Using the records below, transcribe word for word the stretch from the line that contains "fmt := bits w 11 7" through the line that contains "let z := fun", both end lines included, and nothing else.

[Dataset entries]
========================================
/-- R32: walk a granule of a slot, from the root or the deepest level found in the walk cache. -/
def State.startWalk (s : State) (slot job granule want : Nat) (who : WalkFor) : State :=
  match tabGet s.ep.slots slot with
  | none => s
  | some x =>
    let ptr := fun (l : Nat) => s.ep.walkCache.find? fun w => w.slot == slot && w.level == l && w.vpn == walkTag l granule
    let best := [4, 3, 2, 1].findSome? ptr
    let lv := match best with
      | some p => (p.level, p.table)
      | none => (0, x.root)
    let id := s.ep.nextWalk
    let w : Walk := { id := id, slot := slot, job := job, granule := granule, level := lv.1, want := want, inv := x.inv,
                      who := who, ended := none }
    let s := s.modEp fun e => { e with walks := e.walks ++ [w], nextWalk := id + 1 }
    s.readEntry id lv.1 granule lv.2

/-- R30, R31: the answer to a walk's read. -/
def State.walkAnswer (s : State) (id code : Nat) (data : List Byte) : State :=
  match s.ep.walks.find? fun w => w.id == id with
  | none => s
  | some w =>
    if code ≠ cDone then (s.epCount 2).modWalk id fun w => { w with ended := some .tableError }
    else match tableEntry w.slot w.level w.granule (leNat data) (s.reg .ep 0xD30002) with
      | .inl next =>
        let fresh := match tabGet s.ep.slots w.slot with
          | some x => x.inv == w.inv && x.job == w.job
          | none => false
        let s := if fresh then s.installPtr { slot := w.slot, level := w.level + 1, vpn := walkTag (w.level + 1) w.granule,
                                              table := next } else s
        (s.modWalk id fun w => { w with level := w.level + 1 }).readEntry id (w.level + 1) w.granule next
      | .inr .tableError => (s.epCount 2).modWalk id fun w => { w with ended := some .tableError }
      | .inr x => s.modWalk id fun w => { w with ended := some x }

/-! ### Ends of waiters -/

/-- The descriptor list of a slot ends with a code: its reserved places are free, its List arm completes (R114). -/
def State.listEnd (s : State) (slot code : Nat) : State :=
  match tabGet s.ep.lists slot with
  | none => s
  | some l =>
    let s := s.modEp fun e => { e with lists := tabDel e.lists slot }
    s.endTag l.link l.agent l.tag l.job code []

/-- R114: the list `i` ends with a code, if its slot still holds it. -/
def State.listEndOf (s : State) (slot i code : Nat) : State :=
  match tabGet s.ep.lists slot with
  | none => s
  | some l => if l.id = i then s.listEnd slot code else s
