/-- A value × 2^`i`, rounded once. -/
def sclNum (k : FKind) (a : Num) (i : Int) : Num :=
  match a with
  | .fin x m => if 0 ≤ i then roundTo k x (m * 2 ^ i.toNat) 1074 else roundTo k x m (1074 + (-i).toNat)
  | w => w

/-- Does `a` come before `b` numerically, −0 before +0? NaN aside. -/
def numLt (a b : Num) : Bool :=
  let key := fun (v : Num) => match v with
    | .nan => ((0 : Int), (0 : Int))
    | .inf neg => (if neg then (-(2 ^ 4200 : Int)) else 2 ^ 4200, 0)
    | .fin neg m => (signedUnits neg m, if neg then 0 else 1)
  decide ((key a).1 < (key b).1 ∨ ((key a).1 = (key b).1 ∧ (key a).2 < (key b).2))

/-- R81: IEEE minimum. -/
def minNum (a b : Num) : Num :=
  match a, b with
  | .nan, _ => .nan
  | _, .nan => .nan
  | x, y => if numLt y x then y else x

/-- R81: IEEE maximum. -/
def maxNum (a b : Num) : Num :=
  match a, b with
  | .nan, _ => .nan
  | _, .nan => .nan
  | x, y => if numLt x y then y else x

/-- Equality of values: −0 equals +0. -/
def eqNum (a b : Num) : Bool :=
  match a, b with
  | .nan, _ => false
  | _, .nan => false
  | .fin x m, .fin y n => signedUnits x m == signedUnits y n
  | x, y => x == y

/-- R141: a contribution element in the accumulation format. -/
def toAcc (k : FKind) (v : Num) : Num :=
  match v with
  | .fin neg m => roundTo k neg m 1074
  | w => w

/-! ### Ordered mode (R142) -/

/-- The largest power of two below `n`. -/
def splitAt (n : Nat) : Nat := 2 ^ Nat.log2 (n - 1)

/-- R142: the balanced tree over values in ascending order. `fuel` bounds its depth. -/
def treeSum (k : FKind) : Nat → List Num → Num
  | 0, l => l.headD (.fin false 0)
  | fuel + 1, l =>
    match l with
    | [] => .fin false 0
    | [x] => x
    | l =>
      let n := splitAt l.length
      addNum k (treeSum k fuel (l.take n)) (treeSum k fuel (l.drop n))

/-! ### Combiner programs (R147 to R149) -/

/-- A combiner operation word (R148). -/
structure COp where
  op : Nat
  d : Nat
  a : Nat
  b : Nat
  c : Nat
  rnd : Nat
  sat : Bool
  fmt : Nat
  imm : Nat
  deriving DecidableEq, Repr

/-- R148: the fields of an operation word. -/
def copOf (w : Nat) : COp where
  op := bits w 31 27
  d := bits w 26 24
  a := bits w 23 21
  b := bits w 20 18
  c := bits w 17 15
  rnd := bits w 14 13
  sat := bit w 12
  fmt := bits w 11 7
  imm := bits w 6 0

/-- R149: which fields an operation uses: d, a, b, c, Rnd, Sat, Format, Imm. -/
def copUses (op : Nat) : Option (List Bool) :=
  match op with
  | 0x01 | 0x0B | 0x0C => some [true, true, false, false, false, false, false, false]
  | 0x02 => some [true, false, false, false, false, false, false, true]
  | 0x03 | 0x04 | 0x05 | 0x08 | 0x09 => some [true, true, true, false, false, false, false, false]
  | 0x06 | 0x0A | 0x0E => some [true, true, true, true, false, false, false, false]
  | 0x07 => some [true, true, false, false, false, false, false, true]
  | 0x0D => some [true, true, true, false, true, false, false, false]
  | 0x0F => some [true, true, false, false, true, true, true, false]
  | 0x10 | 0x11 => some [false, true, false, false, true, true, true, false]
  | _ => none

/-- R148: are the fields that an operation does not use zero, and LDC's index in range? -/
def COp.fieldsOk (o : COp) : Bool :=
  match copUses o.op with
  | none => false
  | some u =>
    let z := fun (i v : Nat) => u.getD i false || v == 0
    z 0 o.d && z 1 o.a && z 2 o.b && z 3 o.c && z 4 o.rnd && z 5 (ofBool o.sat) && z 6 o.fmt && z 7 o.imm &&
    (o.op != 0x02 || decide (o.imm < 16))

/-- The operation words of a program block: least significant byte first (R5). -/
def progWord (block : List Byte) (i : Nat) : Nat := leNat (sliceBytes block (4 * i) 4)

/-- R148: the program checks of a block under an arithmetic word. -/
def progOk (a : AWord) (block : List Byte) : Bool :=
  block.length == 192 &&
  (List.range 32).all fun i =>
    let w := progWord block i
    let o := copOf w
    if a.plen < i then w == 0
    else o.fieldsOk &&
      (if i = a.plen then
         (o.op == 0x10 && o.fmt == a.output && !isMx a.output) || (o.op == 0x11 && o.fmt == a.output && isMx a.output)
       else o.op != 0x10 && o.op != 0x11) &&
      (o.op != 0x0F || decide (o.fmt ≤ 4) || (o.fmt == 0x0D && a.acc == 1))

/-- R149: one operation on the registers, with the windrow-overflow events of a CVT (R137). -/
def copStep (k : FKind) (consts : List Num) (st : List Num × Nat) (o : COp) : List Num × Nat :=
  let regs := st.1
  let z := Num.fin false 0
  let va := regs.getD o.a z
  let vb := regs.getD o.b z
  let vc := regs.getD o.c z
  let one := Num.fin false (2 ^ 1074)
  let r : Option Num := match o.op with
    | 0x01 => some va
    | 0x02 => some (consts.getD (o.imm % 16) z)
    | 0x03 => some (addNum k va vb)
    | 0x04 => some (addNum k va (negNum vb))
    | 0x05 => some (fmaNum k true va vb z)
    | 0x06 => some (fmaNum k false va vb vc)
    | 0x07 => some (sclNum k va (signedOf 7 o.imm))
    | 0x08 => some (minNum va vb)
    | 0x09 => some (maxNum va vb)
    | 0x0A => some (minNum (maxNum va vb) vc)
    | 0x0B => some (match va with
      | .nan => .nan
      | .inf _ => .inf false
      | .fin _ m => .fin false m)
    | 0x0C => some (negNum va)
    | 0x0D =>
      let un := va == Num.nan || vb == Num.nan
      let c := match o.rnd with
        | 0 => eqNum va vb
        | 1 => !un && !eqNum va vb && numLt va vb
        | 2 => !un && (eqNum va vb || numLt va vb)
        | _ => un
      some (if c then one else z)
    | 0x0E => some (match va with
      | .nan => vc
      | .inf _ => vb
      | .fin _ m => if m = 0 then vc else vb)
    | 0x0F => some (match fkindOf o.fmt with
      | some f => decodeF f (convF f va o.rnd o.sat).w
      | none => va)
    | _ => none
  let ovf := if o.op = 0x0F then (match fkindOf o.fmt with
    | some f => (convF f va o.rnd o.sat).ovf
    | none => 0) else 0
  match r with
  | some v => (regs.set o.d v, st.2 + ovf)
  | none => st
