/-- Where the bytes of a result piece go: VFAs and bytes. -/
def EpColl.places (x : EpColl) (sh : Shape) (k : Packet) : List (Nat × List Byte) :=
  let fmt := (aword sh.word).output
  if sh.op = 5 then
    let w := beNat (k.payload.take 16)
    [(x.vfa 1 + bits w 103 72 * x.itemBytes + bits w 71 56, k.payload.drop 16)]
  else if sh.op = 4 then [(x.vfa 1 + sh.part k.piece * sh.e * 8 * sh.k, k.payload)]
  else
    let first := if sh.op = 0 then sh.part k.piece * sh.e else sh.first k.piece
    let d := deinterleave fmt k.payload
    [(x.vfa 1 + first * elemBits fmt / 8, d.1)] ++ (if isMx fmt then [(x.vfa 3 + first / 32, d.2)] else [])

/-- R163, R166: does a Result fit the collective? 0 yes, 1 unknown, 2 an exchange item that is refused. -/
def EpColl.fitsResult (x : EpColl) (sh : Shape) (k : Packet) : Nat :=
  if k.typ ≠ 0x20 + sh.op then 1
  else if sh.op = 5 then
    let w := beNat (k.payload.take 16)
    if k.payload.length < 17 ∨ bits w 55 0 ≠ 0 ∨ bits w 127 116 ≠ x.rank then 1
    else if x.recvSlots ≤ bits w 103 72 ∨ x.itemBytes < bits w 71 56 + (k.payload.length - 16) then 2 else 0
  else if (x.expected sh).contains k.piece ∧ k.payload.length = sh.outBytes k.piece then 0 else 1

/-- R163: write a Result; it is answered once its bytes are visible. -/
def State.collWrite (s : State) (x : EpColl) (sh : Shape) (k : Packet) (port : Nat) : State :=
  let id := s.ep.sh.recv.nextId
  let g : InProg := { id := id, src := k.from_, pkt := k, loc := 0, offBase := 0, port := port, result := none, at_ := s.ns,
                        err := 0, stage := 0 }
  let s := s.modRecv .ep fun r => { r with inprog := r.inprog ++ [g], nextId := id + 1 }
  (x.places sh k).foldl (fun s w =>
    (pieces4k w.1 w.2.length).foldl (fun s p =>
      s.sendMem (.resultW id x.id) 0x29 4 (x.localOf (w.1 + p.1)) p.2 0 0 (sliceBytes w.2 p.1 p.2)) s) s

/-- R176, R166: a Release reaches a member's collective. -/
def State.collRelease (s : State) (x : EpColl) (plane : Nat) : State :=
  s.modColl x.id fun x => { x with rel := setIns x.rel plane }

/-- R163, R176: a Result or Release that is new to the endpoint. A Release of a barrier that a timing lane has released before
is the second one: it is answered as a duplicate. A Result that comes before the context is known, while Probes are out, is
answered Retry (log entry 53). -/
def State.collTake (s : State) (k : Packet) (port : Nat) : State :=
  match s.jobState .ep k.job with
  | 1 => (s.deny .ep k.job k.src 0 k.typ 0).finish .ep k port cDenied [] false
  | 2 => ((s.epCount 10).partCount .ep k.job 4 1).finish .ep k port cTorn [] false
  | _ => match s.collNamed k.job k.group k.cseq with
    | none =>
      if k.phase = 5 ∧ s.ep.released.contains (k.job, k.group, k.cseq) then
        (s.modEp fun e => { e with released := e.released.filter fun r => r != (k.job, k.group, k.cseq) }).finish .ep k port cDone [] false
      else s.collUnknown k port
    | some x =>
      if (x.state = 0 ∨ x.state = 6) ∧ ¬ x.todo.isEmpty then s.respond .ep k port cRetry [] 0
      else match x.shape with
        | none => s.respond .ep k port cRetry [] 0
        | some sh =>
          if k.phase = 5 then
            if (sh.op = 3 ∨ sh.op = 5) ∧ k.typ = 0x20 + sh.op ∧ k.payload.isEmpty then
              (s.collRelease x k.plane).finish .ep k port cDone [] false
            else s.collUnknown k port
          else if k.phase ≠ 1 then s.collUnknown k port
          else match x.fitsResult sh k with
            | 0 => s.collWrite x sh k port
            | 1 => s.collUnknown k port
            | _ => (s.epCount 28).finish .ep k port cDenied [] false

/-- R44, R163: the endpoint receives a collective packet. -/
def State.collReceive (s : State) (k : Packet) (port : Nat) (tagOk : Bool) : State :=
  let a := s.admitPacket .ep k port tagOk (isColl k.typ)
  match a.2 with
  | none => a.1
  | some .fresh => a.1.collTake k port
  | some c => (a.1.notNew .ep k port c).1

/-- A write of a Result has been answered: the last one answers the Result and counts the piece (R163, R173). -/
def State.resultAnswer (s : State) (prog c code : Nat) : State :=
  let s := if code = cDone then s
    else s.modRecv .ep fun r => { r with inprog := modFirst (fun g => g.id == prog)
                                           (fun g => { g with result := some (cPoison, []) }) r.inprog }
  let out := s.ep.mem.any (fun m => m.who == MemFor.resultW prog c) || s.ep.txWait.any (fun w => w.who == some (MemFor.resultW prog c))
  if out then s
  else match s.ep.sh.recv.inprog.find? fun g => g.id == prog with
    | none => s
    | some g =>
      let code := if g.result.isSome then cPoison else cDone
      let s := s.finishProg .ep prog code []
      if code ≠ cDone then s
      else
        let f := fun (x : EpColl) =>
          let ex := g.pkt.typ == 0x25
          let h := digestOf (if ex then exchangeKey g.pkt.payload else g.pkt.piece) g.pkt.payload
          let again := !ex && x.written.contains g.pkt.piece
          if again then x
          else { x with written := if ex then x.written else x.written ++ [g.pkt.piece], recvd := x.recvd + 1,
                        digest := x.digest ^^^ h, short := x.short + ofBool (bit g.pkt.tree 1) }
        s.modColl c f

end Sys2Proof.Machine
end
========================================
*Result of this task:*
  fmt := bits w 11 7
  imm := bits w 6 0

/-- R149: which fields an operation uses: d, a, b, c, Rnd, Sat, Format, Imm. -/
def copUses (op : Nat) : Option (List Bool) :=
  match op with
  | 0x01 | 0x0B | 0x0C => some [true, true, false, false, false, false, false, false]
  | 0x02 => some [true, false, false, false, false, false, false, true]
  | 0x03 | 0x04 | 0x05 | 0x08 | 0x09 => some [true, true, true, false, false, false, false, false]
  | 0x06 | 0x0A | 0x0E => some [true, true, true, true, false, false, false, false]
  | 0x07 => some [true, true, false, false, false, false, false, true]
  | 0x0D => some [true, true, true, false, true, false, false, false]
  | 0x0F => some [true, true, false, false, true, true, true, false]
  | 0x10 | 0x11 => some [false, true, false, false, true, true, true, false]
  | _ => none

/-- R148: are the fields that an operation does not use zero, and LDC's index in range? -/
def COp.fieldsOk (o : COp) : Bool :=
  match copUses o.op with
  | none => false
  | some u =>
    let z := fun (i v : Nat) => u.getD i false || v == 0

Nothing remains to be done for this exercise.